4. The method of claim 1, wherein, The method further includes: If the first zero-sequence voltage data corresponding to the current cycle is greater than or equal to the fault diagnosis initiation threshold of the distribution network, it is determined that there is an anomaly in the distribution network; or, If the first zero-sequence voltage data corresponding to the current cycle is greater than or equal to the fault diagnosis initiation threshold of the distribution network, the electrical data change trend is determined based on the first electrical data of other cycles besides the current cycle in each first cycle; and, When the trend of the electrical data changes approaches the fault diagnosis initiation threshold, it is determined that there is an anomaly in the power distribution network; wherein, the other cycles include cycles preceding the current cycle.

5. The method of claim 4, wherein, The method further includes: Obtain reference zero-sequence voltage data when the distribution network experiences the maximum three-phase voltage imbalance under normal operating conditions; Based on the reference zero-sequence voltage data, the fault diagnosis initiation threshold of the distribution network is determined.

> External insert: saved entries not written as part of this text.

-- ==== Sys2Proof/Machine/Casts.lean ====
section
/-! DEFINITION. Casts: staging through the hot set, switching, running and evicting (R110 to R119, R279), and the zeroing of a
Dale that moved to another job. -/

namespace Sys2Proof.Machine

/-! ## Slots -/

/-- The Dales of a part that operands name: a number of 32 or more names none, and check 3 of R113 decides on it. -/
def Rec.castDales (r : Rec) : List Nat := r.dales.filter (fun d => decide (d < 32))

/-- Step 2 of R47 for a command that names Dales (R6, R531). -/
def dalesPresent (s : State) (r : Rec) : Bool := r.castDales.all s.hasDale

/-- The commits that hold a command that names Dales (R68). -/
def dalesTouch (s : State) (_q : Nat) (r : Rec) (t : Tx) : Bool := r.castDales.any (fun d => s.txTouchesDale t d)

/-- The casts that some slot, staging or run refers to. -/
def State.castsInUse (s : State) : List Nat :=
  (s.casts.active.filterMap (fun x => if x.2.state = .empty then none else some x.2.cast)) ++
  (s.casts.standby.filterMap (fun x => if x.2.state = .empty then none else some x.2.cast)) ++
  s.casts.staging.map (fun x => x.cast) ++ s.fabric.runs.map (fun x => x.2.cast) ++ s.fabric.paused.map (fun x => x.cast)

/-- Casts that nothing refers to any more forgotten. -/
def State.dropCasts (s : State) : State :=
  let used := s.castsInUse
  { s with
    casts := { s.casts with refs := s.casts.refs.filter (fun x => used.contains x.1) }
    fabric := { s.fabric with started := s.fabric.started.filter (fun x => used.contains x.1)
                              beyond := s.fabric.beyond.filter used.contains } }

/-- The standby slots of a list of Dales set. -/
def State.setStandby (s : State) (ds : List Nat) (x : DaleSlot) : State :=
  { s with casts := { s.casts with standby := ds.foldl (fun m d => mset m d x) s.casts.standby } }

/-- The active slots of a list of Dales set. -/
def State.setActive (s : State) (ds : List Nat) (x : DaleSlot) : State :=
  { s with casts := { s.casts with active := ds.foldl (fun m d => mset m d x) s.casts.active } }

/-- The staging whose standby slots hold Dale `d`. -/
def State.stagingOn (s : State) (d : Nat) : Option Staging :=
  s.casts.staging.find? (fun x => (s.castRef x.cast).dales.contains d)

/-- `FAB_SADDLE_STAT.DEPTH` follows the active Saddle-spanning cast; the counters clear when one becomes active (R165). -/
def State.refreshSaddle (s : State) (became : Bool) : State :=
  let c := s.casts.active.findSome? fun x =>
    let c := s.castRef x.2.cast
    if x.2.state ≠ .empty ∧ c.first < 16 ∧ 16 < c.first + c.count then some c else none
  let s := if became then ((s.setF F.FAB_SADDLE_STAT_HOLD_EVENTS 0).setF F.FAB_SADDLE_STAT_MAX_LEAD 0).setF F.FAB_SADDLE_STAT_LEAD_EAST 0
    else s
  s.setF F.FAB_SADDLE_STAT_DEPTH ((c.map (fun c => saddleDepth c.header)).getD 0)

/-- A Dale's active slot emptied. The steps, boxes and channels of its former cast hold nothing between runs. -/
def State.evictActive (s : State) (ds : List Nat) : State :=
  ((s.setActive ds .empty).dropCasts).refreshSaddle false

/-! ## The hot set (R117, R118) -/

/-- Frames that an image takes in the hot set. -/
def imageFrames (len : Nat) : Nat := ceilDiv len frameBytes

/-- Frames in use. -/
def State.hotFrames (s : State) : Nat := s.casts.hot.foldl (fun a x => a + x.2.frames.length) 0

/-- `TR_CCACHE_STAT` after a change of the hot set (R127). -/
def State.refreshHot (s : State) : State :=
  let s := s.setF F.TR_CCACHE_STAT_ENTRIES s.casts.hot.length
  let s := s.setF F.TR_CCACHE_STAT_PINNED (s.casts.hot.filter (fun x => !x.2.pins.isEmpty)).length
  s.setF F.TR_CCACHE_STAT_USED_FRAMES s.hotFrames

/-- The hot set replaced. -/
def State.setHot (s : State) (h : SMap HotImage) : State := { s with casts := { s.casts with hot := h } }.refreshHot

/-- The entry that matches an identity (R117). An entry whose image is still being copied in matches nothing. -/
def State.hotFind (s : State) (id : W64) (digest : List Byte) : Option Nat :=
  (s.casts.hot.find? (fun x => x.2.castId == id && x.2.digest == digest && x.2.whole)).map (fun x => x.1)

/-- Whether an entry may be evicted: no job pins it, its image is whole, and no stage in progress reads it. DESIGN CHOICE: an entry that a
stage in progress reads on a hit is kept, and counts as not evictable; the manual does not say. -/
def State.hotLoose (s : State) (e : Nat) (x : HotImage) : Bool :=
  x.pins.isEmpty && x.whole && !s.casts.staging.any (fun y => y.hit && (s.castRef y.cast).entry == e)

6. The method of claim 1, wherein, The step of determining the fault diagnosis result of the distribution network based on the average zero-sequence impedance angle includes: If the average zero-sequence impedance angle does not exceed the preset angle range, the fault diagnosis result of the distribution network is determined to be a single-phase high-resistance grounding fault in the occurrence area. If the average zero-sequence impedance angle exceeds the preset angle range, the fault diagnosis result is determined to be a target fault; the target fault includes at least one of external disturbance, load switching, or normal three-phase unbalanced operating conditions.

7. A failure diagnosing apparatus characterized by comprising: The device includes: The first acquisition module is configured to, in response to determining that an anomaly exists in the distribution network based on first electrical data corresponding to at least one first cycle, acquire second electrical data corresponding to at least one second cycle of the distribution network; wherein, the at least one first cycle includes the current cycle, and the at least one second cycle is a cycle following the current cycle; the electrical data includes zero-sequence voltage data and zero-sequence current data; The first determining module is used to determine the average zero-sequence impedance angle based on the first electrical data corresponding to the current cycle and the second electrical data corresponding to at least one second cycle. The second determining module is used to determine the fault diagnosis result of the distribution network based on the average zero-sequence impedance angle.

8. A computer device comprising a memory and a processor, the memory storing a computer program, characterized in that, When the processor executes the computer program, it implements the steps of the method according to any one of claims 1 to 6.

9. A computer readable storage medium having stored thereon a computer program, characterized in that, When the computer program is executed by a processor, it implements the steps of the method according to any one of claims 1 to 6.

10. A computer program product comprising a computer program, characterized in that, When the computer program is executed by a processor, it implements the steps of the method according to any one of claims 1 to 6.